In-Depth

Azure Stack: Microsoft’s Cloud Technology for the Datacenter

The option for Windows Server 2016 that will let enterprises and hosting providers build private clouds based onthe same technology as the Azure service is now available to testers to evaluate. Some say it could bring major changes to the datacenter.

The forthcoming release of Windows Server 2016 will represent Microsoft's boldest effort yet to transform its server OS into a Cloud OS. If that sounds familiar, it's because that was the theme of Windows Server 2012 when Microsoft launched it four years ago. Did Microsoft overstate Windows Server 2012 as a Cloud OS at the time? That depends on your view of the public Azure service both then and now. Perhaps the Windows Azure Pack (WAP), which introduced an Azure-like experience during the Windows Server 2012 time frame, was an exaggeration from the pure sense of providing a common platform. Certainly, the WAP introduced the concept of building private clouds, and some claim it suits many organizations today. Others argue that WAP didn't mimic the true public Azure cloud. Instead, it emulated Azure within a private environment but it was effectively providing an overlay atop Windows Server 2012.

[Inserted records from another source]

-- ==== Sys2Proof/Machine/Repair.lean ====
section
/-! DEFINITION. Array repair and the repair map (R15, R139, R164 to R166, R424, R425): the choice of a spare, retirement of a
slot, the swap of an Ember, and the map's two flash copies. -/

namespace Sys2Proof.Machine

/-! ### TIL_ARR_REPAIR (R161, R165) -/

/-- The fields of TIL_ARR_REPAIR: the row that each spare row serves, the column that the spare column serves, and the
bad bits. -/
structure ArrRepair where
  a : Option Nat
  b : Option Nat
  c : Option Nat
  aBad : Bool
  bBad : Bool
  cBad : Bool
deriving DecidableEq, Repr

def ArrRepair.ofWord (w : Nat) : ArrRepair :=
  { a := if bit w 23 then some (fld w 22 18) else none, b := if bit w 17 then some (fld w 16 12) else none
    c := if bit w 11 then some (fld w 10 6) else none, aBad := bit w 5, bBad := bit w 4, cBad := bit w 3 }

def ArrRepair.toWord (r : ArrRepair) : Nat :=
  (match r.a with | some x => 2 ^ 23 + x * 2 ^ 18 | none => 0) + (match r.b with | some x => 2 ^ 17 + x * 2 ^ 12 | none => 0) +
    (match r.c with | some x => 2 ^ 11 + x * 2 ^ 6 | none => 0) + atBit r.aBad 5 + atBit r.bBad 4 + atBit r.cBad 3

/-- ROWS_FREE: spare rows neither in service nor bad (TIL_ARR_STATUS). -/
def ArrRepair.rowsFree (r : ArrRepair) : Nat :=
  (if r.a.isNone && !r.aBad then 1 else 0) + (if r.b.isNone && !r.bBad then 1 else 0)

/-- COL_FREE (TIL_ARR_STATUS). -/
def ArrRepair.colFree (r : ArrRepair) : Bool := r.c.isNone && !r.cBad

/-- A spare row serves this row. -/
def ArrRepair.servesRow (r : ArrRepair) (row : Nat) : Bool := r.a == some row || r.b == some row

/-- Takes a free spare row for a row, with ROW_A below ROW_B (R164, R165): spare row A where both are free (DESIGN CHOICE, assumption
145). A row that a spare row serves already needs none. -/
def ArrRepair.addRow (r : ArrRepair) (row : Nat) : Option ArrRepair :=
  if r.servesRow row then some r
  else match r.a, r.b with
  | none, none => if !r.aBad then some { r with a := some row } else if !r.bBad then some { r with b := some row } else none
  | some x, none => if r.bBad then none else some { r with a := some (min x row), b := some (max x row) }
  | none, some x => if r.aBad then none else some { r with a := some (min x row), b := some (max x row) }
  | some _, some _ => none

/-- Takes the spare column (R164); a column that it serves already needs none. -/
def ArrRepair.addCol (r : ArrRepair) (col : Nat) : Option ArrRepair :=
  if r.c = some col then some r else if r.colFree then some { r with c := some col } else none

/-- The repair of one DPU (R164, first row of its table). -/
def ArrRepair.addDpu (r : ArrRepair) (row col : Nat) : Option ArrRepair :=
  if r.c = some col ∨ r.servesRow row then some r
  else match r.addCol col with
    | some x => some x
    | none => r.addRow row

/-- The repair of a fault located in the array; none when the tile is retired (R164). `colFor`: the row of the one DPU for which
the spare column was taken. -/
def ArrRepair.choose (r : ArrRepair) (colFor : Option Nat) : BistFault → Option ArrRepair
  | .none | .memRow _ _ => some r
  | .dpu row col => r.addDpu row col
  | .row row => r.addRow row
  | .col col => r.addCol col
  | .spareRow 0 =>
    let x := { r with a := none, aBad := true }
    match r.a with | some row => x.addRow row | none => some x
  | .spareRow _ =>
    let x := { r with b := none, bBad := true }
    match r.b with | some row => x.addRow row | none => some x
  | .spareCol =>
    let x := { r with c := none, cBad := true }
    match r.c, colFor with
    | none, _ => some x
    | some _, some row => x.addRow row
    | some _, none => none
  | .unrepairable => none

/-- Whether a write of TIL_ARR_REPAIR is refused for its value (R165). -/
def arrRepairBad (w : Nat) : Bool :=
  (bit w 23 && bit w 17 && decide (fld w 16 12 ≤ fld w 22 18)) || (bit w 23 && bit w 5) || (bit w 17 && bit w 4) ||
    (bit w 11 && bit w 3)

/-! ### The repair map (R139, R166) -/

/-- Marks one spare of an array as bad, or lets it serve a row or column (R161, R166). -/
def ArrRepair.apply (r : ArrRepair) (e : RepairEntry) : ArrRepair :=
  let bad := decide (e.row = 0xFFFFFF)
  match e.kind, e.spare with
  | 2, 0 => if bad then { r with a := none, aBad := true } else { r with a := some e.row }
  | 2, _ => if bad then { r with b := none, bBad := true } else { r with b := some e.row }
  | _, _ => if bad then { r with c := none, cBad := true } else { r with c := some e.row }

/-- TIL_ARR_REPAIR of a slot as the repair map gives it (R160, R166): the Pregus die's own copy (R421). -/
def State.mapRepair (s : State) (p : Nat) : Word :=
  BitVec.ofNat 32 ((s.repair.entries.filter (fun e => (e.kind == 2 || e.kind == 3) && e.unit == p)).foldl ArrRepair.apply
    (ArrRepair.ofWord 0)).toWord

/-- TIL_ARR_REPAIR is loaded from the repair map (R160, R416). -/
def State.loadRepair (s : State) (p : Nat) : State := s.updSlot p (fun x => { x with repair := s.mapRepair p })

/-- The entries that take a slot's repair word from `o` to `n` (R166). -/
def repairEntries (p : Nat) (o n : ArrRepair) : List RepairEntry :=
  let e := fun (kind row spare : Nat) => ({ kind := kind, die := p / 20, unit := p, row := row, spare := spare } : RepairEntry)
  let bad := fun (was is : Bool) (kind spare : Nat) => if is && !was then [e kind 0xFFFFFF spare] else []
  let use := fun (was is : Option Nat) (kind spare : Nat) =>
    match is with | some r => if was = some r then [] else [e kind r spare] | none => []
  bad o.aBad n.aBad 2 0 ++ bad o.bBad n.bBad 2 1 ++ bad o.cBad n.cBad 3 0 ++
    use o.a n.a 2 0 ++ use o.b n.b 2 1 ++ use o.c n.c 3 0

/-! ### Retirement and BIST (R16, R138, R425) -/

/-- Slots of a cluster that are neither retired nor absent. -/
def State.healthySlots (s : State) (c : Nat) : Nat :=
  ((List.range 5).filter fun i => !((s.slot (c * 5 + i)).u.state.gone)).length

/-- Retires a slot (R138, R425): SEV-212, or SEV-214 and PERMANENT when fewer than four healthy slots remain. Its commands are
answered as at a fence. -/
def State.retireSlot (s : State) (p cause : Nat) : State :=
  let tag := s.unitTag .slot p
  let s0 := s.answerTiles (s.unitTiles .slot p) 0x80
  let s1 := (s0.setUnit .slot p .retired).updUnit .slot p (fun x => { x with cause := cause, resetReq := false })
  let s2 :=
    if s1.healthySlots (p / 5) < 4 then (s1.updRgnUnit (p / 10) (fun x => { x with permanent := true })).raiseDie (p / 20) 214 (p / 10) 0
    else s1.raiseDie (p / 20) 212 tag 0
  s2.refreshMissing

/-- Spare rows used in a bank of a tile's memory: the TMEM_ROW entries of its slot. -/
def State.tileSpares (s : State) (p bank : Nat) : Nat :=
  (s.repair.entries.filter (fun e => e.kind == 4 && e.unit == p && e.row / 2048 == bank)).length

/-- A row of the tile memory of slot `p` (R137, R138): one of the bank's 8 spares, SEV-060; without one, SEV-061 and the tile is
retired. -/
def State.repairSlotRow (s : State) (p bank row : Nat) : State :=
  let used := s.tileSpares p bank
  let tag := s.unitTag .slot p
  if used < 8 then
    (s.recordRepair { kind := 4, die := p / 20, unit := p, row := bank * 2048 + row, spare := used }).raiseDie (p / 20) 60 tag 0
  else
    let s1 := s.raiseDie (p / 20) 61 tag 0
    if (s.slot p).u.state.gone then s1
    else (if (s.slot p).u.state = .inService ∧ !(s.underRecovery .slot p) then s1.openFence .slot p 61 .suspect else s1).retireSlot p 61

/-- The row of the DPU fault that the spare column repairs from now on. -/
def colForAfter (was : Option Nat) (o n : ArrRepair) : BistFault → Option Nat
  | .dpu row _ => if n.c = o.c then was else some row
  | _ => if n.c = o.c then was else none

/-- A fault located in the array of slot `p` (R164, R425): the repair with SEV-213 and its entries, or the slot's retirement. -/
def State.repairArray (s : State) (p : Nat) (found : BistFault) : State :=
  let x := s.slot p
  let o := ArrRepair.ofWord x.repair.toNat
  match o.choose x.colFor found with
  | none => s.retireSlot p 217
  | some n =>
    let s1 := (s.updSlot p (fun y => { y with repair := BitVec.ofNat 32 n.toWord, colFor := colForAfter y.colFor o n found })).recordRepairs
      (repairEntries p o n)
    if n.a ≠ o.a ∨ n.b ≠ o.b ∨ n.c ≠ o.c then s1.raiseDie (p / 20) 213 (s.unitTag .slot p) 0 else s1

/-- What a BIST located on slot `p` (R164, R424, R425): SEV-217, then the repair. -/
def State.applyBist (s : State) (p : Nat) (found : BistFault) : State :=
  let s1 := s.raiseDie (p / 20) 217 (s.unitTag .slot p) 0
  match found with
  | .none => s
  | .memRow bank row => s1.repairSlotRow p (bank % 32) (row % 2048)
  | f => if (s.slot p).u.state.gone then s1 else s1.repairArray p f

/-! ### The entry test (R375) -/

/-- The entry test of slot `p`: with RESIDUE at 1 for its length, INT8 operand sets drive every column in service, and a column whose
sum is wrong by other than a multiple of 255 and 127 shows (R189, R375). -/
def State.entryTestPasses (s : State) (p : Nat) : Bool :=
  let r := ArrRepair.ofWord (s.slot p).repair.toNat
  (s.slot p).colErr.all fun e =>
    (if e.1 = 32 then r.c.isNone else decide (32 < e.1) || r.c == some e.1) || (e.2 % 255 == 0 && e.2 % 127 == 0)

/-! ### Return (R417) -/

/-- Key of a self-test target in SafetySt.tests (R378). -/
def testKey (t : TestTarget) (unit : Nat) : Nat :=
  (match t with
   | .tileEcc => 0 | .kindling => 1 | .residue => 2 | .ageMonitor => 3 | .checkValue => 4 | .syncDir => 5 | .dieEcc => 6
   | .comparator => 7 | .mirrorChecker => 8 | .checkerEngine => 9) * 256 + unit

/-- The compute-side targets of a unit (R378). -/
def State.unitTests (s : State) (k : UnitKind) (u : Nat) : List Nat :=
  ((s.unitTiles k u).flatMap fun t => [testKey .tileEcc t, testKey .kindling t, testKey .residue t, testKey .ageMonitor t]) ++
    ((s.unitClusters k u).flatMap fun c => [testKey .checkValue c, testKey .syncDir c]) ++
    (match k with | .die => [testKey .dieEcc u] | _ => [])

/-- The self-test rounds of a unit that comes into service begin (R379). -/
def State.startRounds (s : State) (k : UnitKind) (u : Nat) : State :=
  s.updSaf (fun f => { f with tests := (s.unitTests k u).foldl (fun m e => SMap.set (0, 0) m e (0, s.mono)) f.tests })

/-- IN_SERVICE, SEV-210 (R417 step 6); the copies of GEN start again from the island's (R421). -/
def State.bringIn (s : State) (k : UnitKind) (u : Nat) : State :=
  (((s.startRounds k u).setUnit k u .inService).updUnit k u (fun x => { x with
    stage := .tests, sumsDone := [], genHost := x.gen, genPregus := x.gen, genRounds := 0 })).raiseDie
    (dieOfUnit k u) 210 (s.unitTag k u) 0 |>.refreshMissing

/-- The steps of the return are done: the unit may enter service at the first frame boundary at least two beats from now; before
the start, at once (R417 step 6; DEDUCED, assumption 119). -/
def State.readyUnit (s : State) (k : UnitKind) (u : Nat) : State :=
  if !s.started then s.bringIn k u
  else
    s.updUnit k u (fun x => { x with stage := .ready, readyBeat := ceilDiv (s.now - s.t0).toNat (nsInst s.beatNs) + 2 })

/-! ### The Ember (R15, R419) -/

/-- The slots that serve a cluster's indices. -/
def State.servingSlots (s : State) (c : Nat) : List Nat := (SMap.get [0, 1, 2, 3] s.repair.slotOf c).map (· + c * 5)

/-- The cluster's Ember: a slot in service that serves no tile. -/
def State.ember (s : State) (c : Nat) : Option Nat :=
  ((List.range 5).map (· + c * 5)).find? fun p => !((s.servingSlots c).contains p) && (s.slot p).u.state == .inService

/-- A slot waits for the Ember: it is SUSPECT, or in the recovery from a fault, other than by a kill, or retired (R419, R428). -/
def State.wantsEmber (s : State) (p : Nat) : Bool :=
  let u := (s.slot p).u
  match u.state with
  | .suspect | .retired => u.cause != 219
  | .resetting | .testing => u.cause != 0 && u.cause != 219
  | _ => false

/-- Clears what a tile reset clears (R13, R160): HEAD, TAIL and the memory stay. -/
def State.clearTile (s : State) (t : Nat) : State :=
  let s1 := s.updTile t (fun _ => {})
  s1.img.queues.foldl (fun acc a =>
    if tileOfQueue a.queue = t then acc.updQueue a.queue (fun x => { head := x.head, tail := x.tail }) else acc) s1

/-- The Ember takes over logical tile `t` (R15, R134, R419): its memory is zero-filled, the region is TESTING until the host
has restored it, SEV-212. -/
def State.swapEmber (s : State) (t e : Nat) : State :=
  let c := clusterOfTile t
  let slots := (SMap.get [0, 1, 2, 3] s.repair.slotOf c).set (t % 4) (e % 5)
  let s1 := { s with repair := { s.repair with slotOf := SMap.set [0, 1, 2, 3] s.repair.slotOf c slots } }
  let s2 := s1.recordRepair { kind := 1, die := c / 4, unit := c, row := t % 4, spare := e % 5 }
  let s3 := (s2.zeroRange (t * tileSize) tileSize).clearTile t
  ((s3.setUnit .region (c / 2) .testing).updRgnUnit (c / 2) (fun x => { x with stage := .restore, sumsDone := [] })).raiseDie
    (c / 4) 212 t 0

/-- An Ember that fails its entry test does not enter service (R375): SEV-016, and it is fenced as SUSPECT. -/
def State.emberFails (s : State) (e : Nat) : State := (s.raiseDie (e / 20) 16 (s.unitTag .slot e) 0).suspectUnit .slot e 16

/-- The swap that a logical tile is owed at a frame boundary (R375, R419). A slot that has passed its tests and serves no tile any
more returns as the cluster's spare (R417, R425). -/
def State.swapTile (s : State) (t : Nat) : State :=
  let p := s.slotOfTile t
  if !(s.wantsEmber p) ∨ s.underRecovery .slot p then s
  else match s.ember (clusterOfTile t) with
    | none => s
    | some e =>
      if !(s.entryTestPasses e) then s.emberFails e
      else
        let s1 := s.swapEmber t e
        if (s1.slot p).u.state = .testing ∧ (s1.slot p).u.stage ≠ .tests then s1.readyUnit .slot p else s1

/-- Every swap due at a frame boundary. -/
def State.swapAll (s : State) : State := ((List.range s.part.tiles).foldl State.swapTile s).refreshMissing

end Sys2Proof.Machine
end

"Rather than trying to run Azure bits on-premises, it used a UI experience similar to that of Azure Portal (classic) to manage on-premises resources," wrote Microsoft Azure MVP Vishwas Lele, chief technology officer at Applied Information Services in Reston, Va., and a Microsoft Regional Director, in a blog post. "However, the notion of first-class software-defined storage or software-defined networking did not yet exist. Finally, WAP only made available one PaaS [Platform-as-a-Service] offering, the Azure Pack WebSites -- a technology that made it possible to host high-density Web sites on-premises. The fact that other Azure PaaS offerings were not part of WAP was also a bit limiting."

Many of those limitations go away with Azure Stack, according to Microsoft and affirmed by those who've tested the first bits that the company released. "We are taking literally the Azure code and making it available on-premises," said Microsoft Technical Fellow and Lead Architect for the Enterprise Cloud Group Jeffrey Snover in a Channel 9 video describing Azure Stack.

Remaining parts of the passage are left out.